Linux From Scratch, since it is not a distro, but a free book.

>grsec
No thanks, OpenSuse with AppArmor and SE is way better.

Gentoo

musl barely works with x

/thread

baka can't even get debian working gtfo

install gentoo

I've installed Debian from minimal, then wrote a script to pull the rest of the needed packages for the desktop, compiled everything I needed that wasn't in the repos, and generated configs. Nice try though. Everything is so old in the repos that anything relatively recent just doesn't work with it. Even on derivatives that have a more frequent update schedule. Try getting abcde with pird to work or pywal with rofi. The out of box hardware support on Debian is shitty, where as derivatives or even more bleeding edge distros it works fine in. I can get it working just fine, it's just the time it takes in Debian compared to less barbaric distros is immeasurable.

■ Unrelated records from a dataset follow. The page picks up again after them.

/-- The channels that offer nothing, as die times 32 plus channel (R11). -/
def State.closedChannels (s : State) : List Nat := (List.range 256).filter fun n => s.chCap (n / 32) (n % 32) == 0

/-- The extents that the package offers. -/
def State.capacity (s : State) : Nat :=
  ((List.range 8).flatMap fun d => (List.range 32).map fun ch => s.chCap d ch).foldl (· + ·) 0

/-- The extents of an object that are present. -/
def Obj.taken (o : Obj) : Nat :=
  if o.kind != .memory && o.kind != .save then 0
  else if o.isLazy then (o.ext.filter fun e => e.2.present && !e.2.ws).length
  else (o.size + 2 ^ 18 - 1) / 2 ^ 18

/-- The extents in use. -/
def State.inUse (s : State) : Nat := s.objs.foldl (fun a r => a + r.2.taken) 0

/-! ### Objects that go (R243, R351) -/

/-- A node leaves the trees: its GEN advances, and no name or bind leads to it. -/
def State.dropNode (s : State) (n : Nat) : State :=
  { s with
    nodes := (s.nodes.map fun r => (r.1, { r.2 with kids := r.2.kids.filter fun k => k.2 != n })).map fun r =>
      if r.1 = n then (r.1, ({ gen := r.2.gen + 1 } : Node)) else r
    binds := s.binds.filter fun b => b.node != n && b.place != n }

/-- The format file of a node goes with it (R341). -/
def State.dropFmt (s : State) (n : Nat) : State :=
  (s.nodes.filter fun r => r.2.type == 5 && (s.obj r.2.oid).kind == .file 8 n).foldl (fun st r => st.dropNode r.1) s

/-- The number of an extent's channel in the scrubber's order; the banks of the weight stores come behind the channels. -/
def Extent.lane (e : Extent) (x : Nat) : Nat := if e.ws then 2 ^ 16 + e.die * 16 + x % 16 else e.die * 32 + e.ch

/-- The extents that an object may have an entry for: those it was made with, or those that have been allocated. -/
def Obj.extents (o : Obj) : List Nat := if o.isLazy then o.ext.map (·.1) else List.range ((o.size + 2 ^ 18 - 1) / 2 ^ 18)

/-- The places of an object's allocated extents, which its freeing leaves to the scrubber, with the context that had them
(R345, R351). -/
def State.placesOf (s : State) (oid : Nat) : List (Nat × Nat × Nat) :=
  let o := s.obj oid
  ((o.extents.map fun x => (x, o.entry oid x)).filter fun e => e.2.present).map fun e => (e.2.lane e.1, e.2.slot, o.owner)

/-- A place that the scrubber has still to clear. -/
def State.unscrubbed (s : State) (d ch slot : Nat) : Bool := s.scrub.any fun p => p.1 == d * 32 + ch && p.2.1 == slot

/-- An object's extents are freed: its bytes are gone, and what its name still reaches is allocated again when it is
touched; those of an object with the side-effecting right, which are pinned, stay where they are, with Z until the scrubber
has cleared them (R312, R314, R351). -/
def State.emptyObj (s : State) (oid : Nat) : State :=
  let o := s.obj oid
  let s1 := s.zeroRange (locObj oid 0) (2 ^ 44)
  let stay : SMap Extent := o.extents.map fun x => (x, { o.entry oid x with z := (o.entry oid x).present })
  { s1 with
    scrub := s1.scrub ++ s.placesOf oid
    objs := SMap.set {} oid { o with isLazy := o.isLazy || !o.side, ext := if o.side then stay else [] } s1.objs }

/-- An object is freed with its context, or with its only handle where it has no name: its extents are queued for the
scrubber, and its bytes and its name are gone. -/
def State.freeObj (s : State) (oid : Nat) : State :=
  let s1 := (s.nodes.filter fun r => r.2.type == 2 && r.2.oid == oid).foldl (fun st r => (st.dropFmt r.1).dropNode r.1) s
  let s2 := s1.zeroRange (locObj oid 0) (2 ^ 44)
  { s2 with scrub := s2.scrub ++ s.placesOf oid, objs := SMap.set {} oid {} s2.objs }

/-- Some context still holds a handle to an object. -/
def State.isHeld (s : State) (oid : Nat) : Bool := s.ctxs.any fun r => r.2.hnd.any fun h => h.2.oid == oid && h.2.st != .invalid

/-- A handle number becomes free; with the last holder of an object its extents are freed, or the object where an OPEN
of a directory made it (R347, R351). -/
def State.dropHandle (s : State) (x h : Nat) : State :=
  let d := s.desc x h
  let s1 := s.setDesc x h { gen := d.gen }
  match (s1.obj d.oid).kind with
  | .memory => if s1.isHeld d.oid then s1 else s1.emptyObj d.oid
  | .listing _ => if s1.isHeld d.oid then s1 else s1.freeObj d.oid
  | .make _ => if s1.isHeld d.oid then s1 else s1.freeObj d.oid
  | _ => s1

/-! ### Listings (R342) -/

/-- An entry of a listing that context x reads, in the tree of context y (R243, R342). -/
def State.listEntry (s : State) (x y : Nat) (name : List Byte) (n : Nat) : List Byte :=
  let k := s.node n
  let size := if k.type = 2 then (s.obj k.oid).size else 0
  leBytes 1 k.type ++ leBytes 1 name.length ++ leBytes 1 (s.grant x n) ++ leBytes 1 (b2n k.udf) ++ leBytes 4 0
    ++ word8 (s.token y n) ++ leBytes 8 size ++ name ++ List.replicate ((8 - name.length % 8) % 8) 0#8

/-- The names that a place lists: layer by layer, each name once, in search order; format files are absent (R341). -/
def State.listed (s : State) (p : Nat) : List (List Byte × Nat) :=
  ((s.dirs s.bindDepth p).flatMap fun d => (s.node d).kids).foldl (fun (acc : List (List Byte × Nat)) r =>
    let n := s.shown s.bindDepth r.2
    let isFmt := match (s.obj (s.node n).oid).kind with | .file 8 _ => (s.node n).type == 5 | _ => false
    if isFmt || acc.any fun q => q.1 == r.1 then acc else acc ++ [(r.1, n)]) []

/-- The bytes of a listing that context x reads, in the tree of context y. -/
def State.listing (s : State) (x y p : Nat) : List Byte :=
  let l := s.listed p
  leBytes 8 l.length ++ word8 (s.token y p) ++ l.flatMap fun r => s.listEntry x y r.1 r.2

/-! ### The transactions (R246 to R249) -/

/-- The answer of the NSE to a request: a value, a refusal with its cause, sub-code and g3, or no answer yet. -/
inductive Ans where
  | ok (s : State) (v : Word)
  | no (s : State) (cause sub : Nat) (info : Word)
  | wait (s : State)

/-- A path resolved for a context, from its root or from a base token (R246). -/
def State.resolve (s : State) (x : Nat) (base : Option Word) (path : List Byte) : Ans :=
  match pathParts base.isSome path with
  | .error o => .no s 0xB2 0 (BitVec.ofNat 64 o)
  | .ok cs =>
    let start : Except (Nat × Word) (Nat × Nat) := match base with
      | none => .ok ((s.ctx x).root, x)
      | some t => match s.useToken x t with
        | .error sub => .error (sub, t)
        | .ok n => .ok (n, tokCtx t)
    match start with
    | .error (sub, t) => .no s 0xB0 sub t
    | .ok (n, y) =>
      match s.walkFrom (s.shown s.bindDepth n) cs with
      | .error o => .no s 0xB0 0 (BitVec.ofNat 64 o)
      | .ok k => .ok s (s.token y k)

/-- OPEN of a node (R247): memory, engine and system objects, a directory's listing or its make handle. -/
def State.openNode (s : State) (x n rights : Nat) (tok : Word) : Ans :=
  let k := s.node n
  if (List.range 6).any fun i => bit rights i && !bit (s.grant x n) i then
    .no s 0x12 1 tok
  else match s.freeHandle x with
    | none => .no s 0xB3 1 0
    | some h =>
      if k.type = 1 then
        if bit rights 1 then
          let (s1, oid) := s.newObj { kind := .make n, size := 1, owner := x }
          .ok (s1.openAs x h n oid 1024 rights) (s.openPtr h n)
        else
          let l := s.listing x (tokCtx tok) n
          let (s1, oid) := s.newObj { kind := .listing n, size := l.length, owner := x }
          .ok ((s1.poke (locObj oid 0) l).openAs x h n oid l.length rights) (s.openPtr h n)
      else
        let o := s.obj k.oid
        let size := match o.kind with
          | .file f a => (s.sysFile f a).length
          | _ => o.size
        .ok (s.openAs x h n k.oid size rights) (s.openPtr h n)

/-- The directory in which OPEN with CREATE makes its object: /obj, or a directory bound onto it (R247, R249). -/
def State.createDir (s : State) (y n : Nat) : Option Nat :=
  match s.objDir y with
  | none => none
  | some o =>
    let on (d : Nat) : Bool := d == o || s.binds.any fun b => b.place == o && b.node == d
    if on n then (s.dirs s.bindDepth n).find? on else none

/-- The places left to the scrubber at which no extent stands. -/
def State.idleScrub (s : State) : List (Nat × Nat × Nat) :=
  s.scrub.filter fun p => !(s.objs.any fun r => r.2.ext.any fun f => f.2.z && f.2.lane f.1 == p.1 && f.2.slot == p.2.1)

/-- The first extents of an object of `need` extents stand where the scrubber has not cleared what a freed object left, and
carry Z; how many the firmware places so is free (R320, R351; log entry 121). -/
def State.reused (s : State) (need : Nat) : State × SMap Extent :=
  let idle := s.idleScrub.filter fun p => p.1 < 256 && s.slotOk (p.1 / 32) (p.1 % 32) p.2.1
  let most := min need idle.length
  if most = 0 then (s, [])
  else
    let (s1, f) := s.takeFree
    let ps := idle.take ((Config.free f).toNat % (most + 1))
    (s1, ((List.range ps.length).zip ps).map fun (x, p) =>
      (x, { present := true, was := true, z := true, die := p.1 / 32, ch := p.1 % 32, slot := p.2.1 }))

/-- OPEN with CREATE (R247, R383). What the firmware makes in the host's /obj is a save object: it is the host's, pinned, and the
host may read it (R374; log entry 145). -/
def State.create (s : State) (x n size rights : Nat) (lazy_ : Bool) (tok : Word) (sizeW : Word) : Ans :=
  match s.createDir (tokCtx tok) n with
  | none => .no s 0xB1 5 tok
  | some dir =>
    if size = 0 ∨ size > 2 ^ 42 then .no s 0x11 0 sizeW
    else match s.freeHandle x with
      | none => .no s 0xB3 1 0
      | some h =>
        let need := if lazy_ then 0 else (size + 2 ^ 18 - 1) / 2 ^ 18
        if s.capacity < s.inUse + need then .no s 0xB3 2 0
        else
          let (s0, ext) := s.reused need
          let y := (s.node dir).ctx
          let save := (s.ctx x).dom == 2 && (s.ctx y).dom == 1
          let pin := save || bit rights 5
          let o : Obj := { kind := if save then .save else .memory, size := size, owner := if save then y else x
                           isLazy := lazy_, side := bit rights 5, ext := ext.map fun r => (r.1, { r.2 with pin := pin })
                           weight := Config.weightMark s.oidNext, avoid := s.closedChannels }
          let (s1, oid) := s0.newObj o
          let (s2, k) := s1.grow dir (hexName 16 oid)
            { type := 2, ctx := y, oid := oid, grants := if save then [(y, 1)] else [(x, rights)] }
          let s3 := if (s.ctx y).dom = 1 then
              (s2.growObj dir (hexName 16 oid ++ nameOf ['.', 'f', 'm', 't']) { type := 5, ctx := x } { kind := .file 8 k, size := 8 }).1
            else s2
          .ok (s3.openAs x h k oid size rights) (s3.openPtr h k)

/-- A context may bind at a place (R241). -/
def State.mayBind (s : State) (x p : Nat) : Bool := s.reaches x (s.node p).ctx

/-- An accepted bind or unbind enters the log (R346). -/
def State.logBind (s : State) (x flag : Nat) (new old : Word) (place : Nat) : State :=
  let y := (s.node place).ctx
  let s1 : State := { s with
    bindLog := s.bindLog ++ [{ time := s.dtime, issuer := x, flag := flag, new := new, old := old, tree := y }] }
  if (s.ctx y).dom = 0 then s1.modCtx y fun k => { k with logn := k.logn + 1 } else s1

/-- BIND and UNBIND (R249): the checks in the order of its table, then the bind and its log record. -/
def State.bindDo (s : State) (x m : Nat) (un : Bool) (new old : Word) : Ans :=
  match s.useToken x new, s.useToken x old with
  | .error sub, _ => .no s 0xB0 sub new
  | _, .error sub => .no s 0xB0 sub old
  | .ok n, .ok p =>
    if !s.mayBind x p then .no s 0xB1 1 old
    else if !un && bit m 0 && ((s.node n).type ≠ 1 || (s.node (s.shown s.bindDepth p)).type ≠ 1) then .no s 0xB1 2 old
    else if (s.node p).prot && (s.ctx x).dom ≠ 2 then .no s 0xB1 3 old
    else if un then
      match (s.binds.reverse.find? fun b => b.node == n && b.place == p) with
      | none => .no s 0xB1 4 old
      | some b => .ok ({ s with binds := (s.binds.reverse.erase b).reverse }.logBind x (m % 32 + 128) new old p) 0
    else
      let b : Bind := { place := p, node := n, layer := bit m 0, rank := bits m 1 4, issuer := x }
      .ok ({ s with binds := s.binds ++ [b] }.logBind x (m % 32) new old p) 0

/-- A make through a directory's handle (R382): each missing component becomes an empty directory; a component beneath /sys or
/ctx/self is refused to all but firmware. -/
def State.makeGo (s : State) (x : Nat) : Nat → List (Nat × List Byte) → State × Option (Nat × Nat)
  | _, [] => (s, none)
  | n, (_, c) :: cs =>
    if (s.node n).prot && (s.ctx x).dom ≠ 2 then (s, some (0xB1, 3))
    else match s.find n c with
    | some k =>
      if (s.node k).type = 1 then State.makeGo s x k cs
      else if (s.node k).prot && (s.ctx x).dom ≠ 2 && !cs.isEmpty then (s, some (0xB1, 3))
      else (s, some (0xB1, 6))
    | none =>
      let d := ((s.dirs s.bindDepth n).head?).getD n
      let (s1, k) := s.grow d c { type := 1, ctx := (s.node d).ctx }
      State.makeGo s1 x k cs

/-- The make of a relative path: refused whole, with nothing made (R382). -/
def State.makePath (s : State) (x n : Nat) (path : List Byte) : State × Nat × Nat :=
  match pathParts true path with
  | .error _ => (s, 0xB2, 0)
  | .ok cs => match s.makeGo x (s.shown s.bindDepth n) cs with
    | (_, some (cause, sub)) => (s, cause, sub)
    | (s1, none) => (s1, 0, 0)

end Sys2Proof.Machine
end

don't order anything from this trash store, anime girl

Anything as long as you run it on proper hardware

Don't blame muscl for X's shortcomings.

This if you're ok running software from 3 years ago. I unfortunately had to update and now my debian testing has a warning on startup. I just close my eyes and pretend everything is still stable.

>everything is so old
Debian is as new as you want it to be with a simple word change in a config file. You should already know this.
>hardware support on Debian is shitty
The drivers come from kernel so I think all the distros have pretty equal support, but you have to use the nonfree ISO for some devices to get the full list. Some are disabled because they are nonfree.

Also
>I've installed Debian from minimal
>the out of box hardware support on Debian is shitty
>minimal
>out of box
>minimal
Just use the nonfree ISO if you don't want to tinker with stuff. If you do, why would you even complain? Not the one you are replying btw.

None of them they will all break in one way or another use a real OS like macosx or windows.

Arch, just updated 207 packages on a shitty old htpc I keep around for no reason, it didn't even stutter.